In a 6–3 decision, the U.S. Supreme Court ruled today in King v. Burwell that tax credits are available to consumers shopping on the Affordable Care Act’s federal marketplace, not just those shopping on state exchanges. Chief Justice John Roberts and Justices Anthony Kennedy, Ruth Bader Ginsburg, Stephen Breyer, Sonia Sotomayor, and Elena Kagan comprised the majority, while Justices Samuel Alito and Clarence Thomas joined Justice Antonin Scalia in a 21-page dissenting opinion.

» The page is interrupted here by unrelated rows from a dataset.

-- ==== Sys2Proof/Machine/Core.lean ====
section
/-! DEFINITION. The machine behind the host's interface. -/

def Sys2Proof.core : Host.Core :=
  { State := Sys2Proof.Machine.State, Fault := Sys2Proof.Machine.Fault,
    Refusal := Sys2Proof.Machine.Refusal, step := Sys2Proof.Machine.step,
    reset := Sys2Proof.Machine.State.reset }
end

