/-- For amount 0 bit 31 of the result is the carry in, bits 30:0 are bits 31:1 of the value and the carry out is bit 0. For n = 1 to 31 result bit k is value bit (k + n) mod 32 and the carry out is bit n - 1 of the value, which is also bit 31 of the result. (spec R75) -/
def Obligations.RorRotatesAndZeroIsRrx : Prop :=
  ∀ (value : Word) (n : Fin 32) (cin : Bool),
    (n = 0 → (shift value .ror n cin).result.getLsbD 31 = cin ∧
      (∀ k : Nat, k < 31 → (shift value .ror n cin).result.getLsbD k = value.getLsbD (k + 1)) ∧
      (shift value .ror n cin).carryOut = value.getLsbD 0) ∧
    (n ≠ 0 → (∀ k : Nat, k < 32 → (shift value .ror n cin).result.getLsbD k = value.getLsbD ((k + n.val) % 32)) ∧
      (shift value .ror n cin).carryOut = value.getLsbD (n.val - 1) ∧
      (shift value .ror n cin).carryOut = (shift value .ror n cin).result.getLsbD 31)

/-- In every state, bit k of an immediate operand 2 is bit (k + 2 * rot) mod 32 of the zero-extended imm8; its carry is C when rot = 0 and bit 31 of the operand otherwise; with rot = 0 the operand is imm8 itself. It rests on the spec's own choices: D9 (92_eei_decisions.md; log entry 15). (spec 41_shifter.md section 2 (immediate form), 92_eei_decisions.md D9) -/
def Obligations.ImmediateOperandIsRotated : Prop :=
  ∀ (rot : Fin 16) (imm8 : Byte) (s : State),
    (∀ k : Nat, k < 32 →
      (s.op2Value (.imm rot imm8)).getLsbD k = (imm8.setWidth 32).getLsbD ((k + 2 * rot.val) % 32)) ∧
    (rot = 0 → s.op2Value (.imm rot imm8) = imm8.setWidth 32 ∧ s.op2Carry (.imm rot imm8) = s.flagC) ∧
    (rot ≠ 0 → s.op2Carry (.imm rot imm8) = (s.op2Value (.imm rot imm8)).getLsbD 31)

/-- If exec of any instruction answers a next state, then CPSR bits 27:0 are unchanged; the whole CPSR is unchanged unless the instruction is data processing with flag setting; and V is unchanged if it is of the logical group. It rests on the spec's own choices: D3 and D18 (92_eei_decisions.md; log entry 15). (spec 42_data_processing.md section 2 (the flag updater), 44_load_store.md section 2, 43_branch.md section 2, 10_state.md section 3) -/
def Obligations.OnlyFlagSettersWriteTheCpsr : Prop :=
  ∀ (i : Instr) (s t : State), exec i s = .next t →
    (∀ k : Nat, k < 28 → t.cpsr.getLsbD k = s.cpsr.getLsbD k) ∧
    ((∀ d, i.dp? = some d → d.setFlags = false) → t.cpsr = s.cpsr) ∧
    (∀ d, i.dp? = some d → d.op ∈ [DpOp.and, .eor, .tst, .teq, .orr, .mov, .bic, .mvn] → t.flagV = s.flagV)

/-- For each of the eight test-only instructions and every state, exec answers a next state in which every register, CPSR bits 27:0, the SPSR, the memory size and every byte of memory are unchanged; and when the condition passes N and Z are those of the ALU result and C and V are its carry out and overflow out. (spec R84) -/
def Obligations.TestOpcodesOnlySetFlags : Prop :=
  ∀ (i : Instr) (d : DpFields) (s : State), i.dp? = some d → d.op ∈ [DpOp.tst, .teq, .cmp, .cmn] →
    d.setFlags = true ∧ ∃ t, exec i s = .next t ∧ (∀ r : Reg, t.reg r = s.reg r) ∧
      LowCpsrUnchanged s t ∧ RestUnchanged s t ∧
      (s.passes i.cond = true →
        let out := alu d.op (s.reg d.rn) (s.op2Value d.op2) s.flagC (s.op2Carry d.op2) s.flagV
        t.flagN = out.result.getLsbD 31 ∧ t.flagZ = decide (out.result = 0#32) ∧ t.flagC = out.carryOut ∧
          t.flagV = out.overflowOut)

/-- If a step answers a next state and the fetched word does not decode to an STR whose condition passes, the memory is exactly the one before. (spec 20_memory.md section 1 (the accesses that reach memory), 44_load_store.md section 2) -/
def Obligations.OnlyStrChangesMemory : Prop :=
  ∀ s t : State, step s = .next t →
    (∀ (c : Cond) (rn rd : Reg), decodeWord (s.mem.readWord s.pc.toNat) = .ok (.str c rn rd) → s.passes c = false) →
    t.mem = s.mem

/-- If exec of an instruction answers a next state, every register is unchanged except: Rd of a data-processing instruction that is not test-only, Rd of LDR, x[14] and x[15] of BL, x[15] of B. (spec 45_execution_loop.md section 1 (retirement and atomicity), 10_state.md section 1) -/
def Obligations.CycleWritesAtMostOneRegisterBesideThePc : Prop :=
  ∀ (i : Instr) (s t : State), exec i s = .next t → ∀ r : Reg, t.reg r ≠ s.reg r →
    (∃ d, i.dp? = some d ∧ d.op ∉ [DpOp.tst, .teq, .cmp, .cmn] ∧ r = d.rd) ∨ (∃ c rn, i = .ldr c rn r) ∨
      (∃ c imm24, i = .bl c imm24 ∧ (r = 14 ∨ r = 15)) ∨ ∃ c imm24, i = .b c imm24 ∧ r = 15

/-- If a step answers a next state in which the PC is not the old PC + 4, then the fetched word passed its condition and decodes to B, BL, LDR with Rd = 15, or a non-test data-processing instruction with Rd = 15 and S = 0. It rests on the spec's own choices: D11 and D12 (92_eei_decisions.md; log entry 15). (spec 10_state.md section 2 (how each instruction moves the PC)) -/
def Obligations.PcMovesByFourUnlessTheInstructionJumps : Prop :=
  ∀ s t : State, step s = .next t → t.pc ≠ s.pc + 4#32 →
    ∃ i, decodeWord (s.mem.readWord s.pc.toNat) = .ok i ∧ s.passes i.cond = true ∧
      ((∃ c imm24, i = .b c imm24) ∨ (∃ c imm24, i = .bl c imm24) ∨ (∃ c rn, i = .ldr c rn 15) ∨
        ∃ d, i.dp? = some d ∧ d.rd = 15 ∧ d.setFlags = false ∧ d.op ∉ [DpOp.tst, .teq, .cmp, .cmn])

/-- If a step answers a next state, its SPSR, its fetch mode and its memory size are those before. (spec 10_state.md section 3 (SPSR, mode flag), 20_memory.md section 1 (size fixed at construction)) -/
def Obligations.SpsrModeAndMemorySizeNeverChange : Prop :=
  ∀ s t : State, step s = .next t → t.spsr = s.spsr ∧ t.mode = s.mode ∧ t.memSize = s.memSize

/-- For every state and every value put in its SPSR: the step of the changed state is the step of the original with the same value put in the SPSR of the next state, or the same fault. It rests on the spec's own choices: D19 (92_eei_decisions.md; log entry 15). (spec 10_state.md section 3 (no instruction reads or writes the SPSR)) -/
def Obligations.SpsrNeverInfluencesAStep : Prop :=
  ∀ (s : State) (v : Word), SameButSpsr v (step s) (step { s with spsr := v })

/-- Legal: memory in canonical form and inside its extent, the extent from 1 to 2^32, the reserved CPSR bits zero. From every legal state a step that answers a next state answers a legal one. It rests on the spec's own choices: D18 and D23 (92_eei_decisions.md; log entry 15). (spec 20_memory.md section 1, 10_state.md section 3 (reserved bits), 00_scope.md section 3 (parameters)) -/
def Obligations.StepKeepsTheStateLegal : Prop :=
  ∀ s t : State, s.Legal → step s = .next t → t.Legal

/-- State.reset is a legal state, and it is the construction with the memory size, PC, mode and memory contents that the model chose (log entries 1 to 4). (spec 10_state.md section 6 (reset values), 70_reset_and_hazards.md section 1) -/
def Obligations.ResetStateIsLegal : Prop :=
  State.reset.Legal ∧ State.reset = construct [] Config.memSize Config.resetPc Config.initMode

/-- For every buffer, size, initial PC and mode: construct gives x[0] to x[14] = 0, x[15] = initialPC, CPSR zero except T from the mode, SPSR 0, the buffer and its size as given, and no byte written. It rests on the spec's own choices: D18 and D19 (92_eei_decisions.md; log entry 15). (spec 70_reset_and_hazards.md section 1 (construction), 10_state.md section 6 (reset values), 92_eei_decisions.md D18 (bit places), D19) -/
def Obligations.ConstructionGivesTheResetValues : Prop :=
  ∀ (mem : Memory) (memSize : Nat) (pc : Word) (mode : Mode),
    let s := construct mem memSize pc mode
    (∀ r : Reg, r ≠ 15 → s.reg r = 0#32) ∧ s.pc = pc ∧ s.mode = mode ∧
      (∀ k : Nat, k ≠ 5 → s.cpsr.getLsbD k = false) ∧ s.spsr = 0#32 ∧ s.mem = mem ∧ s.memSize = memSize

/-- Construction from any snapshot takes its registers, SPSR, N, Z, C, V as given, forces the reserved CPSR bits to 0 and T to the mode; and constructing from the snapshot of a legal state over its memory gives that state back. It rests on the spec's own choices: D18 and D19 (92_eei_decisions.md; log entry 15). (spec 70_reset_and_hazards.md section 1 (snapshot), 92_eei_decisions.md D18, D19) -/
def Obligations.SnapshotConstructionForcesReservedBitsAndRestores : Prop :=
  (∀ (mem : Memory) (memSize : Nat) (snap : Snapshot),
      let s := constructFrom mem memSize snap
      (∀ r : Reg, s.reg r = snap.x[r.val]) ∧ s.spsr = snap.spsr ∧ s.mode = snap.mode ∧
        (∀ k : Nat, k < 32 → s.cpsr.getLsbD k =
          if 28 ≤ k then snap.cpsr.getLsbD k else decide (k = 5 ∧ snap.mode = .reduced)) ∧
        s.mem = mem ∧ s.memSize = memSize) ∧
    ∀ s : State, s.Legal → constructFrom s.mem s.memSize s.snapshot = s

/-- After an STR that retires from a state with canonical memory, a fetch in ARM mode at the stored address reads exactly the stored word (self-modifying code needs no fence), and an LDR from that address whose condition passes loads it. It rests on the spec's own choices: D6 (92_eei_decisions.md; log entry 15). (spec 20_memory.md section 2 (byte order), 20_memory.md section 3 (fetch coherence)) -/
def Obligations.StoredWordIsLoadedAndFetched : Prop :=
  ∀ (c : Cond) (rn rd : Reg) (s t u : State), s.mem.wf → s.passes c = true → exec (.str c rn rd) s = .next t →
    u.mem = t.mem → u.memSize = t.memSize →
    (u.mode = .arm → u.pc = s.reg rn → u.fetch = .ok (s.reg rd)) ∧
    ∀ (k : Cond) (rb re : Reg), u.passes k = true → u.reg rb = s.reg rn →
      ∃ z, exec (.ldr k rb re) u = .next z ∧ z.reg re = s.reg rd

/-- If count cycles retire from s ending in t, stepBatch(count) returns t without a fault; if k < count cycles retire ending in t and the next cycle faults, it returns t and that fault record; stepBatch(0) returns the state unchanged; and a batch never ends in a refusal. It rests on the spec's own choices: D22 (92_eei_decisions.md; log entry 15). (spec 45_execution_loop.md section 2 (the batch), 92_eei_decisions.md D22) -/
def Obligations.BatchRunsToCountOrStopsAtTheFirstFault : Prop :=
  (∀ (count : Word) (s t : State), RunsTo count.toNat s t → stepBatch count s = ⟨t, .completed⟩) ∧
    (∀ (count : Word) (k : Nat) (s t : State) (e : Fault), RunsTo k s t → k < count.toNat → step t = .fault e →
      stepBatch count s = ⟨t, .faulted e⟩) ∧
    (∀ s : State, stepBatch 0#32 s = ⟨s, .completed⟩) ∧
    ∀ (count : Word) (s : State) (r : Refusal), (stepBatch count s).ending ≠ .refused r

/-- If a batch of m cycles completes in t, a batch of m + n cycles is the batch of n cycles from t. If a batch ends in a fault, a further batch of at least one cycle from the returned state ends at once in that state with the same fault. It rests on the spec's own choices: D21 (92_eei_decisions.md; log entry 15). (spec 45_execution_loop.md section 2 (restart), 92_eei_decisions.md D21) -/
def Obligations.BatchRestartsFromTheReturnedState : Prop :=
  (∀ (m n : Word) (s t : State), m.toNat + n.toNat < 2 ^ 32 → stepBatch m s = ⟨t, .completed⟩ →
      stepBatch (m + n) s = stepBatch n t) ∧
    ∀ (m n : Word) (s t : State) (e : Fault), stepBatch m s = ⟨t, .faulted e⟩ → n ≠ 0#32 →
      stepBatch n t = ⟨t, .faulted e⟩
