/-- The word of a decoded instruction is of a row with its mnemonic, and no form of R53. -/
theorem row_of_decodeClass {c : Cond} {w : Word} {i : Instr} (h : decodeClass c w = .ok i) :
    (∃ k : RowKey, k.row.matches w = true ∧ k.mnemonic = i.mnemonic) ∧ ¬ FlagSettingPcWrite w := by
  rcases (decodeClass_eq_ok_iff c w i).mp h with ⟨hcls, hb, h⟩ | ⟨hcls, h⟩ | ⟨hcls, h⟩ | ⟨hcls, rfl⟩
  · obtain ⟨hfix, hpc, -⟩ := (decodeDp_eq_ok_iff _ _ _).mp h
    rw [flagSettingPcWrite_iff w (shiftedField w)]
    exact ⟨⟨.dpReg _, (dpReg_matches_iff _ w).mpr ⟨hb, hcls, rfl, hfix⟩, (mnemonic_of_dp? (decodeDp_ok h).1).symm⟩,
      fun hnot => hnot.2 hpc⟩
  · obtain ⟨hfix, hpc, -⟩ := (decodeDp_eq_ok_iff _ _ _).mp h
    rw [flagSettingPcWrite_iff w (immField w)]
    exact ⟨⟨.dpImm _, (dpImm_matches_iff _ w).mpr ⟨hcls, rfl, hfix⟩, (mnemonic_of_dp? (decodeDp_ok h).1).symm⟩,
      fun hnot => hnot.2 hpc⟩
  · obtain ⟨hform, hlow, rfl⟩ := (decodeTransfer_eq_ok_iff _ _ _).mp h
    rw [flagSettingPcWrite_iff w (immField w), hcls]
    refine ⟨⟨.transfer (w.getLsbD 20), (transfer_matches_iff _ w).mpr ⟨hcls, hform, rfl, hlow⟩, ?_⟩, by simp⟩
    cases w.getLsbD 20 <;> rfl
  · rw [flagSettingPcWrite_iff w (immField w), hcls, decodeBranch]
    refine ⟨⟨.branch (w.getLsbD 24), (branch_matches_iff _ w).mpr ⟨hcls, rfl⟩, ?_⟩, by simp⟩
    cases w.getLsbD 24 <;> rfl

/-- A word of a row that is no form of R53 decodes to an instruction with the row's mnemonic. -/
theorem decodeClass_of_row (c : Cond) {w : Word} {k : RowKey} (hk : k.row.matches w = true)
    (hpc : ¬ FlagSettingPcWrite w) : ∃ i, decodeClass c w = .ok i ∧ i.mnemonic = k.mnemonic := by
  simp only [decodeClass_eq_ok_iff]
  rcases k with op | op | l | l
  · obtain ⟨hcls, rfl, hfix⟩ := (dpImm_matches_iff op w).mp hk
    rw [flagSettingPcWrite_iff w (immField w)] at hpc
    have h := (decodeDp_eq_ok_iff c _ _).mpr ⟨hfix, by_contra fun hn => hpc ⟨.inr hcls, hn⟩, rfl⟩
    exact ⟨_, .inr (.inl ⟨hcls, h⟩), mnemonic_of_dp? (decodeDp_ok h).1⟩
  · obtain ⟨hb, hcls, rfl, hfix⟩ := (dpReg_matches_iff op w).mp hk
    rw [flagSettingPcWrite_iff w (shiftedField w)] at hpc
    have h := (decodeDp_eq_ok_iff c _ _).mpr ⟨hfix, by_contra fun hn => hpc ⟨.inl hcls, hn⟩, rfl⟩
    exact ⟨_, .inl ⟨hcls, hb, h⟩, mnemonic_of_dp? (decodeDp_ok h).1⟩
  · obtain ⟨hcls, rfl⟩ := (branch_matches_iff l w).mp hk
    refine ⟨_, .inr (.inr (.inr ⟨hcls, rfl⟩)), ?_⟩
    rw [decodeBranch]
    cases w.getLsbD 24 <;> rfl
  · obtain ⟨hcls, hform, rfl, hlow⟩ := (transfer_matches_iff l w).mp hk
    refine ⟨_, .inr (.inr (.inl ⟨hcls, (decodeTransfer_eq_ok_iff ..).mpr ⟨hform, hlow, rfl⟩⟩)), ?_⟩
    cases w.getLsbD 20 <;> rfl

/-- Settles O3: row by row, the fields a row fixes are those the decoder tests. -/
theorem decoderAcceptsExactlyTheTable : Obligations.DecoderAcceptsExactlyTheTable := by
  unfold Obligations.DecoderAcceptsExactlyTheTable
  intro w m
  rw [cond_ne_reserved_iff]
  constructor
  · rintro ⟨i, h, rfl⟩
    obtain ⟨c, hc, h⟩ := (decodeWord_eq_ok_iff w i).mp h
    obtain ⟨⟨k, hk, hm⟩, hpc⟩ := row_of_decodeClass h
    exact ⟨⟨c, hc⟩, ⟨k.row, (mem_opcodeTable_iff _).mpr ⟨k, rfl⟩, hk, hm⟩, hpc⟩
  · rintro ⟨⟨c, hc⟩, ⟨r, hr, hmatch, rfl⟩, hpc⟩
    obtain ⟨k, rfl⟩ := (mem_opcodeTable_iff r).mp hr
    obtain ⟨i, h, hm⟩ := decodeClass_of_row c hmatch hpc
    exact ⟨i, (decodeWord_eq_ok_iff w i).mpr ⟨c, hc, h⟩, hm⟩

/-- A fetched word whose condition does not fail and that decodes to no instruction raises the one fault there is for
it: by condition 1111 before the decoder, or by the decoder (30_encoding.md R59, R62). -/
theorem step_of_not_decoded {s : State} {w : Word} (hfetch : FetchesArm s w) (he : s.evaluates w ≠ .fail)
    (hd : ∀ i, decodeWord w ≠ .ok i) : step s = .fault (.unsupportedInstruction s.pc w) := by
  obtain ⟨hm, hf⟩ := hfetch
  cases hev : s.evaluates w with
  | fail => exact absurd hev he
  | reserved => exact step_reserved s w hm hf hev
  | pass =>
    cases hdw : decodeWord w with
    | ok i => exact absurd hdw (hd i)
    | error e => exact step_undecodable s w e hm hf hev hdw

/-- Settles O4: the row that matches a word is a function of the word, and only a word of a row decodes. -/
theorem tableRowsAreDisjointAndUnmatchedWordsFault : Obligations.TableRowsAreDisjointAndUnmatchedWordsFault := by
  unfold Obligations.TableRowsAreDisjointAndUnmatchedWordsFault
  constructor
  · intro w p q hp hq hpw hqw
    obtain ⟨k, rfl⟩ := (mem_opcodeTable_iff p).mp hp
    obtain ⟨l, rfl⟩ := (mem_opcodeTable_iff q).mp hq
    rw [eq_rowKeyOf_of_matches hpw, eq_rowKeyOf_of_matches hqw]
  · intro s w hfetch he hnone
    refine step_of_not_decoded hfetch (by simp [he]) fun i hd => ?_
    obtain ⟨-, ⟨r, hr, hrw, -⟩, -⟩ := (decoderAcceptsExactlyTheTable w i.mnemonic).mp ⟨i, hd, rfl⟩
    simp [hnone r hr] at hrw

The controversy arose out of the act’s language providing for subsidies to be distributed for marketplaces “established by the State.” The petitioners argued that the plain language limits the subsidies to state, not federal, marketplaces, while the respondents and proponents of the act—including the act’s architects—argued that subsidies were meant to be available on all exchanges, with the goal to cover all Americans. Proponents feared that limiting subsidies to state exchanges could seriously destabilize the act, rendering health insurance prohibitively expensive for many consumers. The Court agreed. While recognizing the language as “ambiguous,” the Court “reject[ed] petitioners’ interpretation because it would destabilize the individual insurance market in any State with a Federal Exchange, and likely create the very ‘death spirals’ that Congress designed the Act to avoid.”
In his dissent, Scalia decried the majority’s decision as reflecting the “philosophy that judges should endure whatever interpretive distortions it takes in order to correct a supposed flaw in the statutory machinery.” He stated that Congress, not the judiciary, was responsible for both making laws and mending them.